APPLICATION OF TEXT MINING AND SENTIMENT ANALYSIS ON 30 HOTELS/RESTAURANTS IN KAMALA THAILAND FROM THE TOURIST ACCOMMODATION REVIEWS DATASET
Text mining is based on a range of cutting-edge methods from linguistics, statistics, and machine learning. It is the process of transforming, exploring, and analysing unstructured text into structured text with the help of software and techniques that are able to identify concepts, patterns, stop words, keywords, and other qualities in a text data. Some of these techniques includes Naïve Bayes, Support Vector Machine, etc. It is used for different reasons like clustering, summarization, concept extraction and in our case in this study, sentiment analysis.
The opinions of the customers of a company can be tracked using the popular text mining tool called sentiment analysis. Sentiment analysis is the process of analysing a text to ascertain if the text has positive, neutral, or negative emotions. It uses natural language processing (a branch of artificial intelligence that enables computers to understand text and speech in a human like manner).
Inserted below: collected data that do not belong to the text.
/-- RESET_DRAIN_TIMEOUT: the drain ends; what has not finished, register accesses that wait for the domain and `traffic` other items, is
absorbed, counted and raised once (R472). -/
def execResetDrainTimeout (traffic : Nat) (s : State) : Res :=
  match s.pwr.resets with
  | j :: rest =>
    if !j.drains ∨ j.drained then .next s
    else
      let items := traffic + (s.xing.waits.filter (s.bound j)).length
      let s := absorbAccesses s j
      let s := s.onPwr (fun w => { w with absorbed := satBits 16 items, resets := { j with drained := true } :: rest })
      let s := if items = 0 then s else
        s.emit { code := 0xE005, cls := .c, unit := uPwr, p16 := j.domain.setWidth 16 ||| (j.index.setWidth 16 <<< 4), p32 := satBits 32 items }
      let s := if j.domain = 9 ∨ j.domain = 10 then s.each (s.jobRows j) resetRow else s
      .next (stopClocks (if j.domain = 10 then downDie s j.index.toNat else s) j)
  | [] => .next s

/-- A row that has lost its substitutions: those the history holds are ordered again, spares withdrawn stay so, the rest take their
roles (R197, R358). -/
def freshRow (s : State) (r : Row) : State :=
  let retired := (arraysIn (s.unitsIn .retired)).filter (fun a => rowOf a = r)
  let s := s.onRow r (fun x => { chased := x.chased, borrow := x.borrow, donor := x.donor, noDonor := x.noDonor,
                                 gone := (retired.map colOf).filter (fun c => decide (24 ≤ c)) })
  idleBorrow ((s.each retired reapplyArray).onRow r (fun x => x.giveRoles)) r

/-- What a compute die reset leaves: its rows' substitutions are applied again, its ports are trained (R358, R471). -/
def endDie (s : State) (k : Nat) : State := (s.each (s.partRows k) freshRow).each (s.partPorts k) portReady

/-- PCk is restarted with cause 2, where its firmware runs (R449, R471); it starts anew, its pc an open value (log 8). -/
def restartPc (s : State) (k : Nat) : State :=
  match finOf 6 (k + 1) with
  | some p => if (s.proc p).runs then let (w, s) := s.fresh; restartProc s p 2 (w.setWidth 32) else s
  | none => s

/-- RESET_END: BUSY clears, OUTCOME and RESET_DONE; what waited for the domain goes on (R471, R475). -/
def execResetEnd (s : State) : Res :=
  match s.pwr.resets with
  | j :: rest =>
    if j.drains && !j.drained then .next s
    else
      let s := startClocks (s.onPwr (fun w => { w with resets := rest, outcome := if w.absorbed = 0 then 1 else 2 })) j
      let s := if j.domain = 10 then endDie s j.index.toNat else s
      let s := if j.domain = 3 ∨ j.domain = 10 then restartPc s j.index.toNat else s
      let s := s.emit { code := 0xE004, unit := uPwr, p16 := j.domain.setWidth 16 ||| (j.index.setWidth 16 <<< 4)
                        p32 := satBits 32 ((s.time.tick - j.from_).toNat / 1000) }
      .next (nextOrder s)
  | [] => .next s

end Sys2Proof.Machine
end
It is widely used to analyse survey results, examine customers feedback, analyse reviews and so on. These insights can motivate companies to engage with customers, enhance workflows, and enhance user experiences.
In this study, text mining and sentiment analysis algorithm is used on the reviews on accommodations and restaurants gotten from tourists. There would be implemention of different pre-processing methods like tokenization, stemming and so on. The aim is to fully understand how sentiment analysis is used, the different pre-processing methods, generate wordclouds and how to plot frequency distribution plots.